За столом и выложил последние новости. Они тут же поникли. И уютно дымящийся чай с теплым пирогом сразу остыли.
– После программы наш телефон будто взбесился. Едва успевала отвечать. Нам обещали поддержку. В один голос кричали: мы за вас и за Григория Саныча, – устало завела прежнюю пластинку Лидия Сергеевна, – но потом доброжелатели разбежались, и телефоны смолкли. И где же преданные поклонники Гриши, которые стояли в очередях, лишь бы достать у перекупщиков билет на фильм или спектакль с его участием? Почему они так запросто разменяли народную любовь к великому актеру? Почему не встали на защиту его осиротевшей семьи?
– Они все умерли, – «обрадовала» Надюша.
– Из старожилов театра тоже никого. У нас впереди разбирательства, и мы все еще нуждаемся в свидетелях. С нами железно Надюша и Владимир Львович (тот самый продюсер, выступавший на программе), он хорошо помог нам и советами, и со связями. С остальными надо общаться, убеждать, упрашивать. Но никто не хочет связываться с судами, все это нервы, грязь… В конце пути Григория Саныча стали окружать люди, неравные ему. Новый худрук, называющий себя Гришиным преемником, на деле разогнал прежнюю труппу, набрал своих, сломал традиции, эстетику. И с точки зрения хозяйства (афиши, туалеты, ковры, кресла) все там криво и продавлено, все чудовищно организовано. Мы, родные основателя театра, не можем прийти туда, не купив билет. «Трехгорку» перепрофилировали в какой-то театрально-концертный зал. Вместо новых постановок мюзиклы, дефиле, презентации, съемки, конференции, банкеты…

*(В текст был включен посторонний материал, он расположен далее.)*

/-- The attribute part of the leaf checks: statuses 4, 2 and 5 in their order (R248). -/
def permStatus (cls : Cls) (kind : WalkKind) (e : Nat) : Nat :=
  if e.testBit 60 && (cls = .compute || cls = .port) then 4
  else if (match kind with
      | .read => !e.testBit 1
      | .write => !e.testBit 2
      | .fill => !e.testBit 3) || !e.testBit 4 then 2
  else if kind = .write && e.testBit 55 && cls != .content then 5
  else 0

/-- The physical-address part: status 7 (R238, R248). -/
def physStatus (cls : Cls) (pa : Nat) : Nat :=
  if pa < 2 ^ 38 then 0
  else if 2 ^ 52 ≤ pa ∧ pa < 2 ^ 53 then
    match cls with
    | .engine => 7
    | .content => 7
    | .compute => 0
    | .port => 0
  else 7

/-- log2 of the pages of a contiguity group. -/
def contigLog (e : Nat) : Nat := 2 * fld e 57 2

/-- Status 3 at a leaf of a level (R248). -/
def leafReserved (level e : Nat) : Bool :=
  decide (fld e 61 3 ≠ 0) || (e.testBit 2 && !e.testBit 1) || decide (fld e 57 2 = 3) ||
    (decide (fld e 57 2 ≠ 0) && decide (3 ≤ level)) || decide (fld e 10 44 % 2 ^ (9 * level) ≠ 0) ||
    (e.testBit 55 && e.testBit 54)

/-- A table entry of a space (R245): roots, key slot and the routine that walks it, or nothing when it is refused. -/
structure SpaceEntry where
  iroot : Nat
  droot : Nat
  keyslot : Nat
  compat : Bool
  deriving DecidableEq, Repr

def spaceEntry (s : State) (sp : Nat) : Option SpaceEntry :=
  let a := s.mgmt.sptbase.toNat + 32 * sp
  if s.mgmt.sptcount ≤ sp ∨ 2 ^ 38 < a + 32 then none
  else
    let e := s.mem.physNum 0 a 32
    if e.testBit 0 = false ∨ fld e 192 64 ≠ 0 ∨ fld e 44 20 ≠ 0 ∨ fld e 2 30 ≠ 0 ∨ fld e 64 12 ≠ 0 ∨ fld e 128 12 ≠ 0
    then none
    else if s.mem.poisoned a 32 then none
    else some { iroot := fld e 128 64, droot := fld e 64 64, keyslot := fld e 32 12, compat := e.testBit 1 }

/-- What a walk ends with: its status (R248), the entry for a TLB, and the leaf's own physical address. -/
structure Walk where
  status : Nat
  vbase : Nat
  pbase : Nat
  size : Nat
  attrs : Nat
  leaf : Nat
  deriving DecidableEq, Repr

def Walk.failed (st : Nat) : Walk := { status := st, vbase := 0, pbase := 0, size := 0, attrs := 0, leaf := 0 }

/-- The leaf checks and the group of R247. -/
def walkLeaf (ispace : Bool) (cls : Cls) (kind : WalkKind) (va level addr e : Nat) : Walk :=
  let page := 2 ^ (12 + 9 * level)
  let c := 2 ^ contigLog e
  let k := va / page % c
  let own := fld e 10 44 * 4096
  let base := own - k * page
  if leafReserved level e || decide (own < k * page) || decide (base % (c * page) ≠ 0) then Walk.failed 3
  else if ispace ∧ level = 0 then Walk.failed 9
  else if permStatus cls kind e ≠ 0 then Walk.failed (permStatus cls kind e)
  else
    let vb := va / (c * page) * (c * page)
    if physStatus cls (base + (va - vb)) ≠ 0 then Walk.failed (physStatus cls (base + (va - vb)))
    else { status := 0, vbase := vb, pbase := base, size := c * page, attrs := e, leaf := addr }

/-- The levels of a walk, from `level` down (structural on the level plus one). -/
def walkFrom (m : Memory) (ispace : Bool) (cls : Cls) (kind : WalkKind) (va : Nat) : Nat → Nat → Walk
  | 0, _ => Walk.failed 1
  | n + 1, table =>
    let addr := table + 8 * fld va (12 + 9 * n) 9
    if 2 ^ 38 ≤ addr then Walk.failed 7
    else if m.poisoned addr 8 then Walk.failed 8
    else
      let e := m.physNum 0 addr 8
      if e.testBit 0 = false then Walk.failed 1
      else if fld e 1 3 = 0 then
        (if n = 0 then Walk.failed 1
         else if fld e 54 10 ≠ 0 then Walk.failed 3
         else walkFrom m ispace cls kind va n (fld e 10 44 * 4096))
      else walkLeaf ispace cls kind va n addr e

/-- The canonical form of a 64-bit address: 57 bits, with status 6 checked before the walk. -/
def canonical (va : Nat) : Bool := decide (fld va 56 8 = 0) || decide (fld va 56 8 = 255)

/-- A walk of a space (R248), with the key slot of the space. -/
def walkSpace (s : State) (sp : Nat) (ispace : Bool) (cls : Cls) (kind : WalkKind) (va : Nat) : Walk × Nat :=
  if !canonical va then (Walk.failed 6, 0)
  else
    match spaceEntry s sp with
    | none => (Walk.failed 8, 0)
    | some e => (walkFrom s.mem ispace cls kind (va % 2 ^ 57) 5 (if ispace then e.iroot else e.droot), e.keyslot)

/-- The walker sets a, and d on a write, at the entry's home (R246). -/
def setAD (m : Memory) (w : Walk) (kind : WalkKind) : Memory :=
  let d := match kind with
    | .write => 0x80
    | .read => 0
    | .fill => 0
  let e := w.attrs ||| (0x40 + d)
  if e = w.attrs then m else m.physWrite 0 w.leaf (toBytes 8 e)

/-! ### TLBs (R250) -/

/-- A TLB entry serves an access when it covers it and its own bits permit it; a write also needs d set, so that the
walker sets d (R246). -/
def Tlb.serves (e : Tlb) (sp : Nat) (ispace : Bool) (cls : Cls) (kind : WalkKind) (va : Nat) : Bool :=
  decide (e.space = sp) && (e.ispace == ispace) && decide (e.vbase ≤ va) && decide (va < e.vbase + e.size) &&
    decide (permStatus cls kind e.attrs = 0) && decide (physStatus cls (e.pbase + (va - e.vbase)) = 0) &&
    (kind != .write || e.attrs.testBit 7)

def Tlb.trans (e : Tlb) (va : Nat) : Trans :=
  { pa := e.pbase + (va - e.vbase), attrs := e.attrs, keyslot := e.keyslot }

/-- Put an entry in front of a TLB of n entries; an older entry of the same page goes. -/
def tlbPut (n : Nat) (e : Tlb) (l : List Tlb) : List Tlb :=
  (e :: l.filter (fun x => !(x.space == e.space && x.ispace == e.ispace && x.vbase == e.vbase))).take n

def tlbOf (sp : Nat) (ispace : Bool) (w : Walk) (ks : Nat) (kind : WalkKind) : Tlb :=
  { space := sp, ispace := ispace, vbase := w.vbase, pbase := w.pbase, size := w.size,
    attrs := w.attrs ||| (match kind with
      | .write => 0xC0
      | .read => 0x40
      | .fill => 0x40), keyslot := ks }

/-- A walk with its effects: a and d at the home, and the entry in the L2 TLB of the cluster. -/
def walkFill (s : State) (cl sp : Nat) (ispace : Bool) (cls : Cls) (kind : WalkKind) (va : Nat) :
    Nat × Option Tlb × State :=
  let w := walkSpace s sp ispace cls kind va
  if w.1.status ≠ 0 then (w.1.status, none, s)
  else
    let e := tlbOf sp ispace w.1 w.2 kind
    let s1 := s.modMem (fun m => setAD m w.1 kind)
    (0, some e, s1.modCluster cl (fun x =>
      if ispace then { x with itlb := tlbPut 32 e x.itlb } else { x with l2 := tlbPut 2048 e x.l2 }))
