-- ==== Sys2Proof/Machine/Model.lean ====
section
/-! DEFINITION. The abstract machine of chapter 19: reads, held and queued writes, closes, releases, acquires, path
queues and pool accesses (R230-R235, R260-R268, R299, R379-R389). -/

namespace Sys2Proof.Machine

def aBytes : ATy → Nat
  | .i64 => 8
  | .i32 => 4
  | .f32 => 4

/-! ### Paths (R380) -/

def pathKey (src dst idx : Nat) : Nat := src * 64 + dst * 4 + idx

/-- The path from a die to a line's home: index PA[7:6], or 0 on the same die. -/
def pathOf (src hl : Nat) : Nat := pathKey src (lineDie hl) (if src = lineDie hl then 0 else hl % 4)

def Memory.path (m : Memory) (key : Nat) : List Packet := AMap.getD m.paths key []

def Memory.send (m : Memory) (key : Nat) (p : Packet) : Memory :=
  { m with paths := AMap.set m.paths key (m.path key ++ [p]) }

def Memory.hline (m : Memory) (hl : Nat) : HomeLine := AMap.getD m.lines hl HomeLine.reset

/-- A new committed version of a line whose words `ws` a writer writes (M5, M7). -/
def Memory.commit (m : Memory) (hl : Nat) (ws : List Nat) (w : Nat) : Nat × Memory :=
  let h := m.hline hl
  let v := h.commit + 1
  (v, { m with lines := AMap.set m.lines hl { h with
    commit := v
    cw := ws.foldl (fun a i => AMap.set a i v) h.cw
    w := ws.foldl (fun a i => AMap.set a i w) h.w } })

/-- The 32-bit words that byte offsets touch. -/
def wordsOf (offs : List Nat) : List Nat := offs.foldl (fun a o => insertNat (o / 4) a) []

/-- A word mask as a number. -/
def maskOf (ws : List Nat) : Nat := ws.foldl (fun a i => a ||| 2 ^ i) 0

/-- Bytes at an offset as a map. -/
def byteMap (off : Nat) : List Byte → AMap Byte
  | [] => []
  | b :: bs => (off, b) :: byteMap (off + 1) bs

/-! ### The near cache (R240) -/

/-- The near cache is indexed by physical line: the die that the key holds, and the line in its die. -/
def nearIdx (key hl : Nat) : Nat := key / 4096 * 2 ^ 28 + hl % 2 ^ 28

/-- A written line takes the bytes in the issuing core's near cache. -/
def nearMerge (x : Core) (hl key : Nat) (bs : AMap Byte) : Core :=
  match AMap.get x.near (nearIdx key hl) with
  | none => x
  | some n =>
    if n.key ≠ key then x
    else { x with near := AMap.set x.near (nearIdx key hl) { n with
      bytes := bs.foldl (fun l e => setAt l e.1 e.2) n.bytes
      bad := n.bad.filter (fun w => !((List.range 8).all (fun i => (AMap.get bs (8 * w + i)).isSome))) } }

/-- A home read fills the near cache; a 513th line displaces the first one (M13: any line may go). The line stands in
its home slice then. -/
def nearFill (s : State) (c hl key : Nat) : State :=
  let n : NearLine := { key := key, bytes := s.mem.lineBytes hl key 0 64, fv := (s.mem.hline hl).performed,
                        bad := (List.range 8).filter (fun w => s.mem.poisoned (hl * 64 + 8 * w) 8) }
  let i := nearIdx key hl
  (s.modMem (fun m => m.fill hl key)).modCore c (fun x =>
    { x with near := AMap.set (if 512 ≤ x.near.length ∧ (AMap.get x.near i).isNone then x.near.tail else x.near) i n })

/-- The near-cache line of an index goes. -/
def nearDrop (s : State) (c i : Nat) : State := s.modCore c (fun x => { x with near := AMap.del x.near i })

/-- M12: every near-cache line of the core is dropped. -/
def nearClear (s : State) (c : Nat) : State := s.modCore c (fun x => { x with near := [] })

/-! ### A thread's own writes (M1) -/

/-- The stores of a thread to a line that are in path queues or in the write queue, oldest first. -/
def ownWrites (s : State) (c k hl : Nat) : List (AMap Byte) :=
  let ps := (s.mem.path (pathOf (dieOf c) hl)).filterMap (fun p =>
    if p.writer = writerOf c k ∧ p.line = hl then
      (match p.op with
       | .write bs => some bs
       | .reduce _ _ _ _ _ _ _ => none
       | .marker => none)
    else none)
  let qs := (s.thread c k).wq.filterMap (fun q =>
    if q.host = false ∧ q.line = hl then
      (match q.op with
       | .store bs => some (byteMap q.off bs)
       | .reduce _ _ _ _ _ _ => none)
    else none)
  ps ++ qs
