/-! ### Messages (R411-R413) -/

/-- The core that a coordinate names (04 Table 6, coord). -/
def coordCore (x : Nat) : Nat := fld x 12 4 * 256 + fld x 8 4 * 16 + fld x 4 4

def effMsgSend (a b : Fin 64) (c : GSrc) (s : State) : Eff :=
  let t := s.rdG a.val
  notTolerant s (closeRelease s .mod (fun s1 =>
    let m : Msg := { core := coordCore (wfld t 0 16), slot := wfld t 16 2, fromCore := s1.cur.1, fromSlot := s1.cur.2,
                     space := s1.me.place.spaceid, launch := s1.me.place.launch, node := s1.me.place.node,
                     gen := wfld (s.rdG b.val) 0 32, target := t, payload := readGSrc s c, waiting := false }
    .ok (s1.modCore m.core (fun x => { x with msgs := x.msgs ++ [m] }))))

/-- The pool offset a message names. -/
def Msg.off (m : Msg) : Nat := wfld m.target 20 24

/-- Why a message cannot be delivered, whatever its tags (R412 reasons 2, 1, 4). -/
def deadReason (s : State) (m : Msg) : Option Nat :=
  let t := s.thread m.core m.slot
  if wfld m.target 0 4 ≠ 0 ∨ wfld m.target 18 2 ≠ 0 ∨ wfld m.target 44 20 ≠ 0 ∨ m.off % 8 ≠ 0 then some 2
  else if t.status = .unplaced ∨ t.place.gen.toNat ≠ m.gen then some 1
  else if t.place.spaceid ≠ m.space then some 4
  else if !inScratch (s.core m.core).part m.off 8 then some 2
  else none

/-- A dead letter of the sender's stage (R413): written in the stage's space at its ring, and counted. -/
def deadLetter (s : State) (m : Msg) (reason : Nat) : State :=
  match s.node m.launch m.node with
  | none => s
  | some n =>
    let e := m.payload.toNat + m.target.toNat * 2 ^ 64 + m.gen * 2 ^ 128 + reason * 2 ^ 160 + m.fromCore * 2 ^ 172 +
      m.fromSlot * 2 ^ 184 + s.time.tick % 2 ^ 64 * 2 ^ 192
    let s1 := (writeSpace s dispWriter m.space (n.dlRing + 32 * (n.dlCount % 64)) (toBytes 32 e)).2
    s1.modNode m.launch m.node (fun x => { x with dlCount := x.dlCount + 1 })

/-- Deliver: the payload and both tags in one access, the count, the interrupt. -/
def msgDeliverTo (s : State) (m : Msg) : State :=
  let s1 := setTagsWake (s.modCore m.core (fun x => x.putNum m.off 8 m.payload.toNat)) m.core m.off 8 true
  s1.modThread m.core m.slot (fun t =>
    { t with msgCount := min (t.msgCount + 1) (2 ^ 32 - 1), pend := { t.pend with msg := true } })

def tagsEmpty (s : State) (m : Msg) : Bool := (s.core m.core).allEmpty m.off 8

/-- A waiting message of the same sender to the same slot stands before this one (R411: send order). -/
def msgBehind (x : Core) (m : Msg) : Bool :=
  x.msgs.any (fun w => w.waiting && w.slot == m.slot && w.fromCore == m.fromCore && w.fromSlot == m.fromSlot)

/-- One message of a core: the oldest waiting one when it can go, else the oldest that has just arrived. -/
def msgStep (s : State) (c : Nat) : State :=
  let x := s.core c
  let drop (m : Msg) : State := s.setCore c { x with msgs := x.msgs.erase m }
  let arrival : State :=
    match x.msgs.find? (fun m => !m.waiting) with
    | none => s
    | some m =>
      match deadReason s m with
      | some r => deadLetter (drop m) m r
      | none =>
        if tagsEmpty s m && !msgBehind x m then msgDeliverTo (drop m) m
        else if 16 ≤ (x.msgs.filter (fun w => w.waiting)).length then deadLetter (drop m) m 3
        else s.setCore c { x with msgs := x.msgs.erase m ++ [{ m with waiting := true }] }
  match x.msgs.find? (fun m => m.waiting) with
  | some m =>
    match deadReason s m with
    | some r => deadLetter (drop m) m r
    | none => if tagsEmpty s m then msgDeliverTo (drop m) m else arrival
  | none => arrival

/-- Some message of a core can be dealt with now. -/
def msgDue (s : State) (c : Nat) : Bool :=
  let x := s.core c
  x.msgs.any (fun m => !m.waiting) ||
    (match x.msgs.find? (fun m => m.waiting) with
     | some m => (deadReason s m).isSome || tagsEmpty s m
     | none => false)

def execMsgDeliver (core : Nat) (s : State) : Host.Outcome State Fault Refusal := onUnit (isCore core) (msgStep s core)

/-! ### Transoms (R414, R415) -/

def setLane (s : State) (c key : Nat) (l : List Word) (root : Nat) : State :=
  s.modCore (laneCore c) (fun x => { x with lanes := AMap.set x.lanes key l, laneLaunch := AMap.set x.laneLaunch key root })

def effHatchPut (b : GSrc) (s : State) : Eff :=
  let c := s.cur.1
  let key := outLane c s.cur.2
  notTolerant s (
    if laneDepth ≤ (laneOf s c key).length then .park s .transom
    else .ok (setLane s c key (laneOf s c key ++ [readGSrc s b]) (rootOf s s.me.place.launch)))

def effHatchGet (a : Fin 64) (s : State) : Eff :=
  let c := s.cur.1
  let key := inLane c s.cur.2
  notTolerant s (
    match laneOf s c key with
    | [] => .park s .transom
    | x :: xs => .ok ((s.modCore (laneCore c) (fun y => { y with lanes := AMap.set y.lanes key xs })).wrG a.val x))

def effHatchFree (a : Fin 64) (s : State) : Eff :=
  .ok (s.wrG a.val (BitVec.ofNat 64 (laneDepth - (laneOf s s.cur.1 (outLane s.cur.1 s.cur.2)).length)))

/-! ### Jobs (R417, R418) -/

def queueOf (q : Bool) : Nat := if q then 1 else 0

def pollWord (b : GSrc) (c : Bool) (s : State) : Nat :=
  renamedWord s s.cur.1 s.cur.2 (queueOf c) (wfld (readGSrc s b) 0 32)

def effJobPoll (a : Fin 64) (b : GSrc) (c : Bool) (s : State) : Eff :=
  .ok (s.wrG a.val (BitVec.ofNat 64 (pollWord b c s)))

def effJobPollAcq (a : Fin 64) (b : GSrc) (c : Bool) (s : State) : Eff :=
  let w := pollWord b c s
  let s1 := if fld w 32 3 ≠ 0 then nearClear s s.cur.1 else s
  .ok (s1.wrG a.val (BitVec.ofNat 64 w))

/-- The stage charter of a listed job's issuer. -/
def jobOwner (s : State) (cl q id : Nat) : Option (Nat × Nat) :=
  if q = 0 then (AMap.get (s.cluster cl).mxJobs id).map (fun j => (j.launch, j.node))
  else (AMap.get (s.cluster cl).copyJobs id).map (fun j => (j.launch, j.node))

def markCancel (s : State) (cl q id : Nat) : State :=
  s.modCluster cl (fun x =>
    if q = 0 then { x with mxJobs := x.mxJobs.map (fun e => (e.1, if e.1 = id then { e.2 with cancel := true } else e.2)) }
    else { x with copyJobs := x.copyJobs.map (fun e => (e.1, if e.1 = id then { e.2 with cancel := true } else e.2)) })

/-- Cancel a job of a cluster for a thread (R418). -/
def cancelJob (s : State) (cl q id launch node : Nat) : Nat × State :=
  let age := idAge (queueNext s cl q) id
  if age = 0 ∨ queueDepth q < age then (2, s)
  else
    match jobOwner s cl q id with
    | none => (1, s)
    | some p =>
      if p ≠ (launch, node) then (2, s)
      else if jobFinal s cl q id then (1, s)
      else (0, markCancel s cl q id)

def effJobCancel (a : Fin 64) (b : GSrc) (c : Bool) (s : State) : Eff :=
  let q := queueOf c
  let id := wfld (readGSrc s b) 0 32
  let pl := s.me.place
  notTolerant s (
    match AMap.get s.me.ren (q * 2 ^ 32 + id) with
    | some (.final _) => .ok (s.wrG a.val 1)
    | some (.renamed n) =>
      let r := cancelJob s (clusterOf s.cur.1) q n pl.launch pl.node
      .ok (r.2.wrG a.val (BitVec.ofNat 64 r.1))
    | some (.command _ _ _ _ _) => .ok (s.wrG a.val 2)
    | none =>
      let r := cancelJob s (clusterOf s.cur.1) q id pl.launch pl.node
      .ok (r.2.wrG a.val (BitVec.ofNat 64 r.1)))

Во всем ее облике и суждениях – неторопливое печальное достоинство. Изредка сбивалась на всхлипы и вздохи, и в этих натянутых зазорах-паузах звенели трамваи на Игральной. И фигурки дребезжали на полках. Вдова и дочка сами как керамические статуэтки: после обжига деформированные, на двух неровных точках. Не находили себе места на когда-то ровной и устойчивой поверхности жизни.
– Ты знаешь, Лида, – после молчания заговорила Надюша, – тут рецепт самый простой: максимально долго спать, чтобы отключить сознание и не думать…
– Я не могу больше спать. Я не могу не думать, – завела глаза Лидия Сергеевна.
– …а когда выспишься, начинай уборку. В чистой квартире невозможно горевать. По себе знаю. Я обычно не киплю от обиды, а мою окна. Или посуду. Или полы. Сделала самой себе благо и освободилась от черных мыслей через физнагрузку.
– Ты смеешься надо мной? Я иногда поражаюсь тебе, Надя! – взорвалась вдруг хозяйка, – Где у меня грязно? С детства на всю жизнь от матери правило: никакой посуды в мойке. И по уборке: один день мою полы, на второй день протираю. И дочь моя к тому приучена. Хоть одну соринку видела? Какие у меня черные мысли? Эти сволочи каждый день, каждую секунду с таким упоением размазывают память о Грише, на чем держалась вся моя жизнь, а я должна радугой пахнуть? Ты видела, что они пишут в интернете?
Кажется, Надюша при всей своей кротости не обладала чувством такта. Простота хуже воровства. Вроде всю жизнь дружила с Кармашиками, а все равно не чувствовала эту семью и промахивалась иной раз.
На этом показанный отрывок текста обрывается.